* **MATERIAL FOR THIS EXERCISE**

=== Begin Enclosure ===

/-! ### advanceVaddr, advanceOamAddr (R146, R140) -/

@[simp] theorem State.advanceVaddr_time (s : State) : (s.advanceVaddr).time = s.time := rfl
@[simp] theorem State.advanceVaddr_isProtected (s : State) : (s.advanceVaddr).isProtected = s.isProtected := rfl
@[simp] theorem State.advanceVaddr_frameCeiling (s : State) : (s.advanceVaddr).frameCeiling = s.frameCeiling := rfl
@[simp] theorem State.advanceVaddr_nmiLog (s : State) : (s.advanceVaddr).nmiLog = s.nmiLog := rfl
@[simp] theorem State.advanceVaddr_vram (s : State) : (s.advanceVaddr).vram = s.vram := rfl
@[simp] theorem State.advanceVaddr_oam (s : State) : (s.advanceVaddr).oam = s.oam := rfl
@[simp] theorem State.advanceVaddr_fb (s : State) : (s.advanceVaddr).fb = s.fb := rfl
@[simp] theorem State.advanceVaddr_powerOns (s : State) : (s.advanceVaddr).powerOns = s.powerOns := rfl
@[simp] theorem State.advanceVaddr_draws (s : State) : (s.advanceVaddr).draws = s.draws := rfl
@[simp] theorem State.advanceVaddr_returned (s : State) : (s.advanceVaddr).returned = s.returned := rfl
@[simp] theorem State.advanceVaddr_pending (s : State) : (s.advanceVaddr).pending = s.pending := rfl
@[simp] theorem State.advanceVaddr_regs_ntBase (s : State) : (s.advanceVaddr).regs.ntBase = s.regs.ntBase := rfl
@[simp] theorem State.advanceVaddr_regs_bgPatternBase (s : State) : (s.advanceVaddr).regs.bgPatternBase = s.regs.bgPatternBase := rfl
@[simp] theorem State.advanceVaddr_regs_spriteSize (s : State) : (s.advanceVaddr).regs.spriteSize = s.regs.spriteSize := rfl
@[simp] theorem State.advanceVaddr_regs_vinc (s : State) : (s.advanceVaddr).regs.vinc = s.regs.vinc := rfl
@[simp] theorem State.advanceVaddr_regs_nmiEnable (s : State) : (s.advanceVaddr).regs.nmiEnable = s.regs.nmiEnable := rfl
@[simp] theorem State.advanceVaddr_regs_grayscale (s : State) : (s.advanceVaddr).regs.grayscale = s.regs.grayscale := rfl
@[simp] theorem State.advanceVaddr_regs_showBg (s : State) : (s.advanceVaddr).regs.showBg = s.regs.showBg := rfl
@[simp] theorem State.advanceVaddr_regs_showSprites (s : State) : (s.advanceVaddr).regs.showSprites = s.regs.showSprites := rfl
@[simp] theorem State.advanceVaddr_regs_vblank (s : State) : (s.advanceVaddr).regs.vblank = s.regs.vblank := rfl
@[simp] theorem State.advanceVaddr_regs_sprite0Hit (s : State) : (s.advanceVaddr).regs.sprite0Hit = s.regs.sprite0Hit := rfl
@[simp] theorem State.advanceVaddr_regs_spriteOverflow (s : State) : (s.advanceVaddr).regs.spriteOverflow = s.regs.spriteOverflow := rfl
@[simp] theorem State.advanceVaddr_regs_oamAddr (s : State) : (s.advanceVaddr).regs.oamAddr = s.regs.oamAddr := rfl
@[simp] theorem State.advanceVaddr_regs_scrollX (s : State) : (s.advanceVaddr).regs.scrollX = s.regs.scrollX := rfl
@[simp] theorem State.advanceVaddr_regs_scrollY (s : State) : (s.advanceVaddr).regs.scrollY = s.regs.scrollY := rfl
@[simp] theorem State.advanceVaddr_regs_vaddr (s : State) : (s.advanceVaddr).regs.vaddr = s.regs.vaddr + s.regs.vinc := rfl
@[simp] theorem State.advanceVaddr_regs_toggle (s : State) : (s.advanceVaddr).regs.toggle = s.regs.toggle := rfl
@[simp] theorem State.advanceVaddr_regs_latch (s : State) : (s.advanceVaddr).regs.latch = s.regs.latch := rfl
@[simp] theorem State.advanceOamAddr_time (s : State) : (s.advanceOamAddr).time = s.time := rfl
@[simp] theorem State.advanceOamAddr_isProtected (s : State) : (s.advanceOamAddr).isProtected = s.isProtected := rfl
@[simp] theorem State.advanceOamAddr_frameCeiling (s : State) : (s.advanceOamAddr).frameCeiling = s.frameCeiling := rfl
@[simp] theorem State.advanceOamAddr_nmiLog (s : State) : (s.advanceOamAddr).nmiLog = s.nmiLog := rfl
@[simp] theorem State.advanceOamAddr_vram (s : State) : (s.advanceOamAddr).vram = s.vram := rfl
@[simp] theorem State.advanceOamAddr_oam (s : State) : (s.advanceOamAddr).oam = s.oam := rfl
@[simp] theorem State.advanceOamAddr_fb (s : State) : (s.advanceOamAddr).fb = s.fb := rfl
@[simp] theorem State.advanceOamAddr_powerOns (s : State) : (s.advanceOamAddr).powerOns = s.powerOns := rfl
@[simp] theorem State.advanceOamAddr_draws (s : State) : (s.advanceOamAddr).draws = s.draws := rfl
@[simp] theorem State.advanceOamAddr_returned (s : State) : (s.advanceOamAddr).returned = s.returned := rfl
@[simp] theorem State.advanceOamAddr_pending (s : State) : (s.advanceOamAddr).pending = s.pending := rfl
@[simp] theorem State.advanceOamAddr_regs_ntBase (s : State) : (s.advanceOamAddr).regs.ntBase = s.regs.ntBase := rfl
@[simp] theorem State.advanceOamAddr_regs_bgPatternBase (s : State) : (s.advanceOamAddr).regs.bgPatternBase = s.regs.bgPatternBase := rfl
@[simp] theorem State.advanceOamAddr_regs_spriteSize (s : State) : (s.advanceOamAddr).regs.spriteSize = s.regs.spriteSize := rfl
@[simp] theorem State.advanceOamAddr_regs_vinc (s : State) : (s.advanceOamAddr).regs.vinc = s.regs.vinc := rfl
@[simp] theorem State.advanceOamAddr_regs_nmiEnable (s : State) : (s.advanceOamAddr).regs.nmiEnable = s.regs.nmiEnable := rfl
@[simp] theorem State.advanceOamAddr_regs_grayscale (s : State) : (s.advanceOamAddr).regs.grayscale = s.regs.grayscale := rfl
@[simp] theorem State.advanceOamAddr_regs_showBg (s : State) : (s.advanceOamAddr).regs.showBg = s.regs.showBg := rfl
@[simp] theorem State.advanceOamAddr_regs_showSprites (s : State) : (s.advanceOamAddr).regs.showSprites = s.regs.showSprites := rfl
@[simp] theorem State.advanceOamAddr_regs_vblank (s : State) : (s.advanceOamAddr).regs.vblank = s.regs.vblank := rfl
@[simp] theorem State.advanceOamAddr_regs_sprite0Hit (s : State) : (s.advanceOamAddr).regs.sprite0Hit = s.regs.sprite0Hit := rfl
@[simp] theorem State.advanceOamAddr_regs_spriteOverflow (s : State) : (s.advanceOamAddr).regs.spriteOverflow = s.regs.spriteOverflow := rfl
@[simp] theorem State.advanceOamAddr_regs_oamAddr (s : State) : (s.advanceOamAddr).regs.oamAddr = s.regs.oamAddr + 1 := rfl
@[simp] theorem State.advanceOamAddr_regs_scrollX (s : State) : (s.advanceOamAddr).regs.scrollX = s.regs.scrollX := rfl
@[simp] theorem State.advanceOamAddr_regs_scrollY (s : State) : (s.advanceOamAddr).regs.scrollY = s.regs.scrollY := rfl
@[simp] theorem State.advanceOamAddr_regs_vaddr (s : State) : (s.advanceOamAddr).regs.vaddr = s.regs.vaddr := rfl
@[simp] theorem State.advanceOamAddr_regs_toggle (s : State) : (s.advanceOamAddr).regs.toggle = s.regs.toggle := rfl
@[simp] theorem State.advanceOamAddr_regs_latch (s : State) : (s.advanceOamAddr).regs.latch = s.regs.latch := rfl

/-! ### clearRegisters (R43) -/

@[simp] theorem State.clearRegisters_regs (P : Params) (s : State) : (s.clearRegisters P).regs = Regs.reset := rfl
@[simp] theorem State.clearRegisters_time (P : Params) (s : State) : (s.clearRegisters P).time = Timing.reset P.startLine := rfl
@[simp] theorem State.clearRegisters_isProtected (P : Params) (s : State) : (s.clearRegisters P).isProtected = s.isProtected := rfl
@[simp] theorem State.clearRegisters_frameCeiling (P : Params) (s : State) : (s.clearRegisters P).frameCeiling = s.frameCeiling := rfl
@[simp] theorem State.clearRegisters_nmiLog (P : Params) (s : State) : (s.clearRegisters P).nmiLog = s.nmiLog := rfl
@[simp] theorem State.clearRegisters_vram (P : Params) (s : State) : (s.clearRegisters P).vram = s.vram := rfl
@[simp] theorem State.clearRegisters_oam (P : Params) (s : State) : (s.clearRegisters P).oam = s.oam := rfl
@[simp] theorem State.clearRegisters_fb (P : Params) (s : State) : (s.clearRegisters P).fb = s.fb := rfl
@[simp] theorem State.clearRegisters_powerOns (P : Params) (s : State) : (s.clearRegisters P).powerOns = s.powerOns := rfl
@[simp] theorem State.clearRegisters_draws (P : Params) (s : State) : (s.clearRegisters P).draws = s.draws := rfl
@[simp] theorem State.clearRegisters_returned (P : Params) (s : State) : (s.clearRegisters P).returned = s.returned := rfl
@[simp] theorem State.clearRegisters_pending (P : Params) (s : State) : (s.clearRegisters P).pending = s.pending := rfl

/-! ### emitNmi (R301) -/

@[simp] theorem State.emitNmi_regs (s : State) (c : Nat) : (s.emitNmi c).regs = s.regs := rfl
@[simp] theorem State.emitNmi_time (s : State) (c : Nat) : (s.emitNmi c).time = s.time := rfl
@[simp] theorem State.emitNmi_isProtected (s : State) (c : Nat) : (s.emitNmi c).isProtected = s.isProtected := rfl
@[simp] theorem State.emitNmi_frameCeiling (s : State) (c : Nat) : (s.emitNmi c).frameCeiling = s.frameCeiling := rfl
@[simp] theorem State.emitNmi_nmiLog (s : State) (c : Nat) : (s.emitNmi c).nmiLog = s.nmiLog ++ [c] := rfl
@[simp] theorem State.emitNmi_vram (s : State) (c : Nat) : (s.emitNmi c).vram = s.vram := rfl
@[simp] theorem State.emitNmi_oam (s : State) (c : Nat) : (s.emitNmi c).oam = s.oam := rfl
@[simp] theorem State.emitNmi_fb (s : State) (c : Nat) : (s.emitNmi c).fb = s.fb := rfl
@[simp] theorem State.emitNmi_powerOns (s : State) (c : Nat) : (s.emitNmi c).powerOns = s.powerOns := rfl
@[simp] theorem State.emitNmi_draws (s : State) (c : Nat) : (s.emitNmi c).draws = s.draws := rfl
@[simp] theorem State.emitNmi_returned (s : State) (c : Nat) : (s.emitNmi c).returned = s.returned := rfl
@[simp] theorem State.emitNmi_pending (s : State) (c : Nat) : (s.emitNmi c).pending = s.pending := rfl

/-! ### The ready gate (R131) -/

theorem State.whenReady_of_ready (s : State) (f : State → State) (h : s.time.ready = true) : s.whenReady f = f s := by
  simp [State.whenReady, h]

theorem State.whenReady_of_not_ready (s : State) (f : State → State) (h : s.time.ready = false) : s.whenReady f = s := by
  simp [State.whenReady, h]

/-! ### Reads see only their own memory -/

theorem State.vramRead_congr {s t : State} (hv : s.vram = t.vram) (hp : s.powerOns = t.powerOns) (i : Nat) :
    s.vramRead i = t.vramRead i := by
  simp [State.vramRead, hv, hp]

theorem State.oamRead_congr {s t : State} (ho : s.oam = t.oam) (hp : s.powerOns = t.powerOns) (i : Nat) :
    s.oamRead i = t.oamRead i := by
  simp [State.oamRead, ho, hp]

theorem State.fbPixel_congr {s t : State} (hf : s.fb = t.fb) (hp : s.powerOns = t.powerOns) (x y : Nat) :
    s.fbPixel x y = t.fbPixel x y := by
  simp [State.fbPixel, hf, hp]

end Sys2Proof.Machine
end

=== End Enclosure ===

* **INSTRUCTIONS FOR THE TASK**
In the entries above, find each line containing the string "returned" and copy it.

* **EXPECTED OUTPUT**
@[simp] theorem State.advanceVaddr_returned (s : State) : (s.advanceVaddr).returned = s.returned := rfl
@[simp] theorem State.advanceOamAddr_returned (s : State) : (s.advanceOamAddr).returned = s.returned := rfl
@[simp] theorem State.clearRegisters_returned (P : Params) (s : State) : (s.clearRegisters P).returned = s.returned := rfl
@[simp] theorem State.emitNmi_returned (s : State) (c : Nat) : (s.emitNmi c).returned = s.returned := rfl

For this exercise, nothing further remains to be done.